-- ==== Sys2Proof/Machine/Transactions.lean ====
section
/-!
DEFINITION. The host's transactions and read ports (spec/60_exceptions.md R118 to R125, spec/70_reset_and_hazards.md
R132 to R134). `step` above is the STEP transaction with the free random byte; here STEP takes the byte as its input.
-/
namespace Sys2Proof.Machine

/-- The transactions of the block (R118). -/
inductive Transaction where
  /-- STEP with the host's random byte (R46). -/
  | step (rnd : Byte)
  /-- TICK (R125). -/
  | tick
  /-- KEY(k, down) (R121). -/
  | key (k : Key) (down : Bool)
  /-- FB_ACK (R122). -/
  | fbAck
  /-- KEYCAP_ACK (R122). -/
  | keycapAck
  /-- PAUSE(p) (R122). -/
  | pause (p : Bool)
  /-- LOAD of an image, `none` where the host has no bytes to give (R132). -/
  | load (src : Option (List Byte))
  /-- HARD_RESET (R133). -/
  | hardReset
  /-- SOFT_RESET (R134). -/
  | softReset
  deriving DecidableEq, Repr

/-- Executing an instruction with the host's random byte given (R46): only RND uses it. -/
def execWith (rnd : Byte) (i : Instr) (s : State) : Answer :=
  match i with
  | .rnd x kk => execRndWith rnd x kk s
  | _ => exec i s

/-- STEP(rnd) (R46). -/
def stepWith (rnd : Byte) (s : State) : Answer := engine (execWith rnd) s

/-- One countdown, clamped at 0 (R125). -/
def countDown (t : Byte) : Byte := if t = 0 then 0 else t - 1

/-- TICK (R125): it acts whatever `exec_enabled` and `paused` are. -/
def State.tick (s : State) : State := { s with dt := countDown s.dt, st := countDown s.st }

/-- KEY(k, down) (R121). -/
def State.setKey (s : State) (k : Key) (down : Bool) : State := { s with key := s.key.set k down }

/-- LOAD's result (R132), with the codes 16 and 17 for its failures (R110). -/
inductive LoadResult where
  | ok
  | imageTooLarge
  | sourceUnavailable
  deriving DecidableEq, Repr

/-- What LOAD answers (R132). -/
def loadResult : Option (List Byte) → LoadResult
  | none => .sourceUnavailable
  | some image => if image.length > imageMax then .imageTooLarge else .ok

/-- LOAD (R132): the image is copied to 0x200 onward; a failed load changes nothing. -/
def State.load (s : State) (src : Option (List Byte)) : State :=
  match src with
  | none => s
  | some image => if image.length > imageMax then s else s.writeBytes loadAddr image

/-- HARD_RESET (R133). The parameters and the count of random bytes are not the machine's state and stay. -/
def State.hardReset (s : State) : State := { State.reset with params := s.params, rndCount := s.rndCount }

/-- SOFT_RESET (R134): as HARD_RESET, but memory from 0x200 keeps its contents; below it every cell returns to its reset
contents, the font at 0..79 and 0 above. -/
def State.softReset (s : State) : State :=
  { s.hardReset with mem := s.mem.filter fun c => decide (loadAddr ≤ c.1) }

/-- One transaction (R118). -/
def transact (t : Transaction) (s : State) : Answer :=
  match t with
  | .step rnd => stepWith rnd s
  | .tick => .next s.tick
  | .key k down => .next (s.setKey k down)
  | .fbAck => .next { s with fbChanged := false }
  | .keycapAck => .next { s with keyCaptured := false }
  | .pause p => .next { s with paused := p }
  | .load src => .next (s.load src)
  | .hardReset => .next s.hardReset
  | .softReset => .next s.softReset

/-- What a transaction answers to the host (R118, last column). -/
inductive Response where
  | nothing
  | stepped (r : StepResult)
  | loaded (r : LoadResult)
  deriving DecidableEq, Repr

/-- The result of a transaction issued in `s` (R118, R119, R132). -/
def response (t : Transaction) (s : State) : Response :=
  match t with
  | .step rnd =>
    match stepWith rnd s with
    | .next s' => .stepped (stepResult s s')
    | _ => .nothing
  | .load src => .loaded (loadResult src)
  | .tick => .nothing
  | .key _ _ => .nothing
  | .fbAck => .nothing
  | .keycapAck => .nothing
  | .pause _ => .nothing
  | .hardReset => .nothing
  | .softReset => .nothing

/-- A finite sequence of transactions (R137), stopping where one answers no next state (none does). -/
def transactAll : List Transaction → State → Answer
  | [], s => .next s
  | t :: ts, s =>
    match transact t s with
    | .next s' => transactAll ts s'
    | .fault f => .fault f
    | .refused r => .refused r

/-- The code of `last_error` (R110). -/
def errorCode : Option Fault → Nat
  | none => 0
  | some .unknownOpcode => 1
  | some .stackOverflow => 2
  | some .stackUnderflow => 3
  | some .framebufferOutOfBounds => 4
  | some .addressOutOfRange => 5
  | some .keyIndexOutOfRange => 6

/-- The code of LOAD's result: R110 numbers its failures, 16 and 17. DESIGN CHOICE (log entry 10): R110 gives `Ok` no
number; the model gives it 0, the number of `None`. -/
def loadCode : LoadResult → Nat
  | .ok => 0
  | .imageTooLarge => 16
  | .sourceUnavailable => 17

/-- The status read port (R123). -/
structure Status where
  execEnabled : Bool
  fbChanged   : Bool
  paused      : Bool
  keyCaptured : Bool
  lastError   : Option Fault
  dt          : Byte
  st          : Byte
  deriving DecidableEq, Repr

/-- Reading the status port changes nothing (R118, R123). -/
def State.status (s : State) : Status :=
  { execEnabled := s.execEnabled, fbChanged := s.fbChanged, paused := s.paused, keyCaptured := s.keyCaptured,
    lastError := s.lastError, dt := s.dt, st := s.st }

/-- The framebuffer read port (R120): all 2048 cells, row by row. -/
def State.framePort (s : State) : List (List Bool) := (s.fb.map Vector.toList).toList

end Sys2Proof.Machine
end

§ **What you have to do**: Copy the entries above exactly, but only from the line holding "byte (R46). -/" through the line holding "def State.load (s", both included.

§ **Exercise output**:
  /-- STEP with the host's random byte (R46). -/
  | step (rnd : Byte)
  /-- TICK (R125). -/
  | tick
  /-- KEY(k, down) (R121). -/
  | key (k : Key) (down : Bool)
  /-- FB_ACK (R122). -/
  | fbAck
  /-- KEYCAP_ACK (R122). -/
  | keycapAck
  /-- PAUSE(p) (R122). -/
  | pause (p : Bool)
  /-- LOAD of an image, `none` where the host has no bytes to give (R132). -/
  | load (src : Option (List Byte))
  /-- HARD_RESET (R133). -/
  | hardReset
  /-- SOFT_RESET (R134). -/
  | softReset
  deriving DecidableEq, Repr

/-- Executing an instruction with the host's random byte given (R46): only RND uses it. -/
def execWith (rnd : Byte) (i : Instr) (s : State) : Answer :=
  match i with
  | .rnd x kk => execRndWith rnd x kk s
  | _ => exec i s

/-- STEP(rnd) (R46). -/
def stepWith (rnd : Byte) (s : State) : Answer := engine (execWith rnd) s

/-- One countdown, clamped at 0 (R125). -/
def countDown (t : Byte) : Byte := if t = 0 then 0 else t - 1

/-- TICK (R125): it acts whatever `exec_enabled` and `paused` are. -/
def State.tick (s : State) : State := { s with dt := countDown s.dt, st := countDown s.st }

/-- KEY(k, down) (R121). -/
def State.setKey (s : State) (k : Key) (down : Bool) : State := { s with key := s.key.set k down }

/-- LOAD's result (R132), with the codes 16 and 17 for its failures (R110). -/
inductive LoadResult where
  | ok
  | imageTooLarge
  | sourceUnavailable
  deriving DecidableEq, Repr

/-- What LOAD answers (R132). -/
def loadResult : Option (List Byte) → LoadResult
  | none => .sourceUnavailable
  | some image => if image.length > imageMax then .imageTooLarge else .ok

/-- LOAD (R132): the image is copied to 0x200 onward; a failed load changes nothing. -/
def State.load (s : State) (src : Option (List Byte)) : State :=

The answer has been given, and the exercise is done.